START Provided records

-- ==== Sys2Proof/Machine/Branch.lean ====
section
/-! DEFINITION. The execute phase and the meaning of the branches (spec/45_branch.md). -/

namespace Sys2Proof.Machine

/-- R170, X1: the ALU passes the target through if the branch is taken or BRANCH_ALU_ALWAYS holds; PC is latched only if
it is taken; the tick is charged either way. -/
def branchX1 (taken : Bool) (s : State) : Group :=
  (if taken || s.cfg.branchAluAlways then [aluRight .skipB .fromDr] else []) ++
    (if taken then [.signal .latchPc] else [])

/-- R171: jg is taken iff PS.N is false. -/
def jgTaken (s : State) : Bool := !s.ps.n

/-- R172: jz is taken iff PS.Z is true. -/
def jzTaken (s : State) : Bool := s.ps.z

/-- R173: jnz is taken iff PS.Z is false. -/
def jnzTaken (s : State) : Bool := !s.ps.z

/-- R174: jmp is always taken. -/
def jmpTaken (_ : State) : Bool := true

/-- R171: jg. -/
def execJg (value : Int) (indirect : Bool) (s : State) : Host.Outcome State Fault Refusal :=
  runInstr ⟨.jg, value, indirect⟩ (fun t => [branchX1 (jgTaken t) t]) s

/-- R172: jz. -/
def execJz (value : Int) (indirect : Bool) (s : State) : Host.Outcome State Fault Refusal :=
  runInstr ⟨.jz, value, indirect⟩ (fun t => [branchX1 (jzTaken t) t]) s

/-- R173: jnz. -/
def execJnz (value : Int) (indirect : Bool) (s : State) : Host.Outcome State Fault Refusal :=
  runInstr ⟨.jnz, value, indirect⟩ (fun t => [branchX1 (jnzTaken t) t]) s

/-- R174: jmp. -/
def execJmp (value : Int) (indirect : Bool) (s : State) : Host.Outcome State Fault Refusal :=
  runInstr ⟨.jmp, value, indirect⟩ (fun t => [branchX1 (jmpTaken t) t]) s

end Sys2Proof.Machine
end

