-- ==== Sys2Proof/Machine/Nullary.lean ====
section
/-! DEFINITION. The execute phase and the meaning of nop and of the nullary class (spec/43_nullary.md). -/

namespace Sys2Proof.Machine

/-! ### The groups and microprograms -/

/-- R140, X1: one tick and nothing else. -/
def nopX1 : Group := []

/-- R141, X1: `AC <- AC + 1`. -/
def incX1 : Group := [aluLeft .incA .fromAc, .signal (.latchAc .fromAlu)]

/-- R142, X1: `AC <- AC - 1`. -/
def decX1 : Group := [aluLeft .decA .fromAc, .signal (.latchAc .fromAlu)]

/-- R143, X0: the halt condition is raised before any tick. -/
def haltX0 : Group := [.raiseHalt]

/-- R144, X1: `SP <- (SP-1) mod MS`, `Addr <- SP-1`, not reduced. -/
def pushX1 : Group := [aluRight .decB .fromSp, .signal .latchSp, .signal .latchAddr]

/-- R144, X2: `ToMem <- AC`, `MEM[Addr] <- (nop, AC, false)`. -/
def pushX2 : Group := [aluLeft .skipA .fromAc, .signal .latchToMem, .signal .writeMemory]

/-- R145, X1: `Addr <- SP`. -/
def popX1 : Group := [aluRight .skipB .fromSp, .signal .latchAddr]

/-- R145, X2: `SP <- (SP+1) mod MS`, `DR <- MEM[Addr].value`. -/
def popX2 : Group := [aluRight .incB .fromSp, .signal .latchSp, .signal .latchDr]

/-- R145, X3: `AC <- DR`. -/
def popX3 : Group := [aluRight .skipB .fromDr, .signal (.latchAc .fromAlu)]

/-! ### The meanings -/

/-- R140: nop. -/
def execNop (value : Int) (indirect : Bool) (s : State) : Host.Outcome State Fault Refusal :=
  runInstr ⟨.nop, value, indirect⟩ (fun _ => [nopX1]) s

/-- R141: inc. -/
def execInc (value : Int) (indirect : Bool) (s : State) : Host.Outcome State Fault Refusal :=
  runInstr ⟨.inc, value, indirect⟩ (fun _ => [incX1]) s

/-- R142: dec. -/
def execDec (value : Int) (indirect : Bool) (s : State) : Host.Outcome State Fault Refusal :=
  runInstr ⟨.dec, value, indirect⟩ (fun _ => [decX1]) s

/-- R143: halt. -/
def execHalt (value : Int) (indirect : Bool) (s : State) : Host.Outcome State Fault Refusal :=
  runInstr ⟨.halt, value, indirect⟩ (fun _ => [haltX0]) s

/-- R144: push. -/
def execPush (value : Int) (indirect : Bool) (s : State) : Host.Outcome State Fault Refusal :=
  runInstr ⟨.push, value, indirect⟩ (fun _ => [pushX1, pushX2]) s

/-- R145: pop. -/
def execPop (value : Int) (indirect : Bool) (s : State) : Host.Outcome State Fault Refusal :=
  runInstr ⟨.pop, value, indirect⟩ (fun _ => [popX1, popX2, popX3]) s

end Sys2Proof.Machine
end

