-- ==== Sys2Proof/Tests/Slice0.lean ====
section
/-! SUPPORT. Tests on fixed values: what WellFormed refuses, decoding, one step of each instruction (the expected values
are those of the vectors of spec/95_test_vectors.md that the comments name), and for every statement with hypotheses a
state and operands that meet them. -/

namespace Sys2Proof.Tests

open Sys2Proof Sys2Proof.Machine

/-! ### Helpers -/

/-- The state a step or an instruction has left; a state that no test expects where there is none. -/
def nextOf (o : Host.Outcome State Fault Refusal) : State :=
  match o with
  | .next t => t
  | .fault _ | .refused _ => { State.reset with diag := [.limitExceeded, .limitExceeded] }

/-- The state S0 of spec/95_test_vectors.md section 0, with the word under test in cell 10. -/
def s0 (w : MachineWord) (cells : List (Nat × MachineWord)) : State :=
  { State.reset with
    pc := 10, tick := 100, instr := 7
    mem := cells.foldl (fun m c => setCell c.1 c.2 m) (setCell 10 w []) }

/-- The columns AC, PC, DR, SP, Addr, ToMem. -/
def registers (s : State) : List Int := [s.ac, s.pc, s.dr, s.sp, s.addr, s.toMem]

/-- The columns PS, res, TICK, INSTR, and the status. -/
def rest (s : State) : Flags × Int × Nat × Nat × Status := (s.ps, s.alu.result, s.tick, s.instr, s.status)

/-- ALU.result, both flags, and DIAG, the columns of the ALU vectors. -/
def aluView (s : State) : Int × Bool × Bool × List Diagnostic := (s.alu.result, s.alu.flags.n, s.alu.flags.z, s.diag)

/-- A state in which every operand form meets its hypotheses: cell 4 points at cell 30, cell 40 at port 1, cell 6 at no
cell; cell 30 holds 7 and cell 31 holds 0; three data at the ends of memory. -/
def sample : State :=
  { s0 ⟨.load, 4, true⟩ [(0, .nopOf 1), (4, .nopOf 30), (6, .nopOf 200), (30, .nopOf 7), (40, .nopOf 1),
      (199, .nopOf 9)] with
    ac := 5, sp := 0, inBuf := [104, 105] }

/-! ### WellFormed: an ill-formed term for each check, refused -/

theorem test_command_without_a : AluCommand.wellFormed ⟨.sub, none, some 3⟩ = false := by decide

theorem test_command_without_b : AluCommand.wellFormed ⟨.incB, some 3, none⟩ = false := by decide

theorem test_command_unused_absent : AluCommand.wellFormed ⟨.skipA, some 3, none⟩ = true := by decide

theorem test_memory_size_zero : Config.wellFormed { Config.default with memorySize := 0 } = false := by decide

theorem test_string_value : ArtifactValue.wellFormed (.string "A") = false := by decide

theorem test_index_size : ArtifactWord.indexInRange 200 ⟨200, "nop", .int 0, false⟩ = false := by decide

theorem test_index_negative : ArtifactWord.indexInRange 200 ⟨-1, "nop", .int 0, false⟩ = false := by decide

theorem test_unknown_tag : ArtifactWord.wellFormed 200 ⟨0, "NOP", .int 0, false⟩ = false := by decide

theorem test_last_index : ArtifactWord.wellFormed 200 ⟨199, "in", .absent, true⟩ = true := by decide

/-- Every check of the loader refuses by its own name (R200, D22). -/
theorem test_loader_refusals :
    load { Config.default with memorySize := 0 } [] [] = .refused (.configFault .memorySizeZero) ∧
      load .default [] [⟨0, "mov", .int 0, false⟩] = .refused (.configFault (.unknownOpcode "mov")) ∧
      load .default [] [⟨0, "nop", .string "A", false⟩] = .refused (.configFault (.stringValue "A")) ∧
      load .default [] [⟨200, "nop", .int 0, false⟩] = .refused (.configFault (.indexOutOfRange 200)) ∧
      decode (.command ⟨.div, some 1, none⟩) = .error (.missingOperand .div) := ⟨rfl, rfl, rfl, rfl, rfl⟩

/-! ### Decoding, from the objects of R66 written out and from the ALU rows' `alu(op, a, b)` -/

/-- The instruction that an artifact's object places in memory. -/
def decodeObject (value : Int) (tag : String) (indirect : Bool) : Option Instr :=
  match decodeArtifactWord 200 ⟨10, tag, .int value, indirect⟩ with
  | .ok (_, w) => some (decodeWord w)
  | .error _ => none

theorem test_decode_nullary :
    decodeObject 77 "nop" false = some (.nop 77 false) ∧ decodeObject 0 "inc" false = some (.inc 0 false) ∧
      decodeObject 0 "dec" true = some (.dec 0 true) ∧ decodeObject 3 "halt" true = some (.halt 3 true) ∧
      decodeObject 0 "push" false = some (.push 0 false) ∧ decodeObject 0 "pop" false = some (.pop 0 false) := by
  decide

theorem test_decode_operand :
    decodeObject 4 "load" true = some (.load 4 true) ∧ decodeObject (-201) "store" false = some (.store (-201) false) ∧
      decodeObject 30 "add" false = some (.add 30 false) ∧ decodeObject 31 "sub" false = some (.sub 31 false) ∧
      decodeObject 32 "mul" false = some (.mul 32 false) ∧ decodeObject 4 "div" true = some (.div 4 true) ∧
      decodeObject 1 "out" false = some (.out 1 false) ∧ decodeObject 55 "in" false = some (.input 55 false) ∧
      decodeObject 33 "cmp" false = some (.cmp 33 false) ∧ decodeObject 34 "test" false = some (.test 34 false) := by
  decide

theorem test_decode_branch :
    decodeObject 40 "jg" false = some (.jg 40 false) ∧ decodeObject (-1) "jz" false = some (.jz (-1) false) ∧
      decodeObject 200 "jnz" false = some (.jnz 200 false) ∧ decodeObject 5 "jmp" true = some (.jmp 5 true) := by
  decide

/-- An ALU operation takes the operands it uses, in their places, and ignores the other (R82). -/
theorem test_decode_alu :
    decode (.command ⟨.incA, some 1, some 2⟩) = .ok (.aluIncA 1) ∧
      decode (.command ⟨.decA, some 1, none⟩) = .ok (.aluDecA 1) ∧
      decode (.command ⟨.incB, some 1, some 2⟩) = .ok (.aluIncB 2) ∧
      decode (.command ⟨.decB, none, some 2⟩) = .ok (.aluDecB 2) ∧
      decode (.command ⟨.add, some 1, some 2⟩) = .ok (.aluAdd 1 2) ∧
      decode (.command ⟨.sub, some 1, some 2⟩) = .ok (.aluSub 1 2) ∧
      decode (.command ⟨.mul, some 1, some 2⟩) = .ok (.aluMul 1 2) ∧
      decode (.command ⟨.div, some 1, some 2⟩) = .ok (.aluDiv 1 2) ∧
      decode (.command ⟨.cmp, some 1, some 2⟩) = .ok (.aluCmp 1 2) ∧
      decode (.command ⟨.test, some 1, some 2⟩) = .ok (.aluTest 1 2) ∧
      decode (.command ⟨.skipA, some 1, some 2⟩) = .ok (.aluSkipA 1) ∧
      decode (.command ⟨.skipB, some 1, some 2⟩) = .ok (.aluSkipB 2) := by
  repeat' constructor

END Provided records

- [Required work]
Scan the material above for the string "memorySize". Return each line where it occurs.

- [Solution for this problem]
theorem test_memory_size_zero : Config.wellFormed { Config.default with memorySize := 0 } = false := by decide
    load { Config.default with memorySize := 0 } [] [] = .refused (.configFault .memorySizeZero) ∧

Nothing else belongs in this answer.